Activity — Up to and including the line containing "abbrev Out := Host.Outcome", set down each line of the entries below exactly, starting from the first, and leave out the rest.

------ Exercise materials ------

-- ==== Sys2Proof/Machine/Issue.lean ====
section
/-! DEFINITION. Issuing one instruction: what every Eumbe command shares (R77 to R81, R105, R106, R116, R119, R122 to R124),
for the logical cores and for the control cores of the Bocal (R474). An instruction's own meaning is its legality, its
destinations and its body. -/

namespace Sys2Proof.Machine

/-- The outcome type of every meaning. -/
abbrev Out := Host.Outcome State Fault Refusal

/-- What a body reads: the machine, the core's place and its registers at issue, and the slot header. -/
structure Ctx where
  s  : State
  n  : Nat
  u  : Nat
  c  : Core
  sl : Slot

/-- What an instruction with slot header `sl` of core `u` of island `n` reads when it issues at state `s`. -/
def State.ctx (s : State) (n u : Nat) (sl : Slot) : Ctx := { s := s, n := n, u := u, c := s.core n u, sl := sl }

/-- The seed the generator reads of a core (R58). -/
def Ctx.seed (x : Ctx) : Seed :=
  { key := (Tbl.get 0 x.c.keys 0, Tbl.get 0 x.c.keys 1, Tbl.get 0 x.c.keys 2, Tbl.get 0 x.c.keys 3),
    tensor := x.c.tensor, step := x.c.step }

/-- What an instruction's body answers: effects with their latencies (R83) and the capture bytes of its operands (byte offset and
value, R420), a taken transfer with effects, a wait for a cycle, a core fault code (of its own slot or of a named one), an uncorrectable
word at a local address (R102), or a stall with its cause and id. -/
inductive Body where
  | ok (effs : List (Nat × Eff)) (cap : List (Nat × Nat))
  | jump (effs : List (Nat × Eff)) (target : Nat)
  | wait (operand : Nat)
  | fault (code : Nat)
  | faultAt (slot code : Nat)
  | uncorrectable (addr : Nat)
  | stall (cause id : Nat)

/-- Slot numbers as ISL_CORE_FAULT records them (R119). -/
def slotS : Nat := 0
/-- The M slot. -/
def slotM : Nat := 1
/-- The X slot. -/
def slotX : Nat := 2
/-- No slot. -/
def slotNone : Nat := 3

/-- Destination codes for the same-destination test of R80: scalars 0–31, predicates from 32, vectors from 64, accumulator
entries from 128, special registers from 256. -/
def dS (r : BitVec 5) : Nat := r.toNat
/-- A predicate as a destination. -/
def dP (p : BitVec 3) : Nat := 32 + p.toNat
/-- A vector register as a destination. -/
def dV (v : BitVec 5) : Nat := 64 + v.toNat
/-- A special register as a destination. -/
def dSpecial (k : Nat) : Nat := 256 + k

/-- An instruction of a core as `issueCore` takes it: the command, its slot header and slot, whether its encoding is legal
(R123), its destinations, and its body. -/
structure Op where
  i     : Instr
  sl    : Slot
  slot  : Nat
  legal : Bool
  dests : List Nat
  body  : Ctx → Body

/-- The capture record of a failed check (R419, R420) as a number of 1,024 bytes, byte 0 lowest: the common fields, then the
operands the instruction gives. -/
def Ctx.captureImage (x : Ctx) (slot : Nat) (cap : List (Nat × Nat)) : Nat :=
  let base := [(6, x.sl.chk.toNat), (8, x.u % 60), (10, x.s.physCore x.n x.u), (12, (x.s.island x.n).cyc),
    (16, x.c.step.toNat), (24, x.c.pc + slot * 2 ^ 16), (992, x.sl.chk.toNat)]
  ((base ++ cap).map fun p => p.2 * 2 ^ (8 * p.1)).sum

/-- The check failures of one instruction (R71), counted when its issue cycle ends. -/
def Ctx.checkEffs (x : Ctx) (slot : Nat) (cap : List (Nat × Nat)) : List (Nat × Eff) :=
  if x.sl.chk = 0 then []
  else [(1, .check ((List.range 16).filter fun j => x.sl.chk.getLsbD j).length
    (if cap.isEmpty then none else some (x.captureImage slot cap)))]

/-- What the fetch of the core's bundle leaves to count (R106): a corrected word, at the bundle's first slot. -/
def Ctx.fetchEffs (x : Ctx) : List (Nat × Eff) :=
  if x.c.open_ = false ∧ x.sl.fetch = .corrected then [(1, .fetchCorrected)] else []

/-- Effects put in flight (R81). -/
def Core.launch (c : Core) (effs : List (Nat × Eff)) : Core :=
  { c with flight := c.flight ++ effs.map fun p => { left := p.1, fresh := true, eff := p.2 } }

/-- Whether a write to tile memory among new effects meets another on the write port in the same cycle (R99). -/
def portConflict (flight : List Flight) (effs : List (Nat × Eff)) : Bool :=
  effs.any fun p => match p.2 with
    | .store _ _ _ => flight.any fun f => match f.eff with
      | .store _ _ _ => decide (f.left = p.1)
      | _ => false
    | _ => false

/-- The core marks a slot of its open bundle as issued, opening the bundle if this is its first slot. -/
def Core.openSlot (c : Core) (i : Instr) (sl : Slot) (slot : Nat) (dests : List Nat) : Core :=
  { c with open_ := true, eog := sl.eog || (c.open_ && c.eog), slots := slot :: c.slots, cmds := c.cmds ++ [i],
           dests := c.dests ++ dests.map fun d => (slot, d) }

/-- A fault that fetching the bundle raises before any slot issues (R105, R106). -/
def Ctx.fetchFault (x : Ctx) : Option Nat := if x.c.open_ then none else x.s.fetchCode x.n x.u x.c x.sl.fetch

/-- Whether another slot of the bundle names one of these destinations (R80). -/
def dupDest (old : List (Nat × Nat)) (slot : Nat) (dests : List Nat) : Bool :=
  old.any fun p => decide (p.1 ≠ slot) && dests.contains p.2

/-- The causes of an illegal bundle that this slot brings (R80, R119, R122, R123): a group of more than eight bundles, reserved header
bits, a reserved encoding, a destination that another slot names. -/
def Ctx.illegal (x : Ctx) (op : Op) : List Cause :=
  (if (x.c.open_ = false ∧ 8 ≤ x.c.group) ∨ op.sl.hdr ≠ 0 then [{ kind := .header, slot := 3, code := 0x01 }] else []) ++
  (if op.legal = false ∨ op.sl.res = true then [{ kind := .reserved, slot := op.slot, code := 0x01 }] else []) ++
  (if dupDest x.c.dests op.slot op.dests then
    { kind := .duplicate, slot := op.slot, code := 0x01 } ::
      (x.c.dests.filter fun p => decide (p.1 ≠ op.slot) && op.dests.contains p.2).map fun p =>
        { kind := .duplicate, slot := p.1, code := 0x01 }
   else [])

------

Result of this exercise —
-- ==== Sys2Proof/Machine/Issue.lean ====
section
/-! DEFINITION. Issuing one instruction: what every Eumbe command shares (R77 to R81, R105, R106, R116, R119, R122 to R124),
for the logical cores and for the control cores of the Bocal (R474). An instruction's own meaning is its legality, its
destinations and its body. -/

namespace Sys2Proof.Machine

/-- The outcome type of every meaning. -/
abbrev Out := Host.Outcome State Fault Refusal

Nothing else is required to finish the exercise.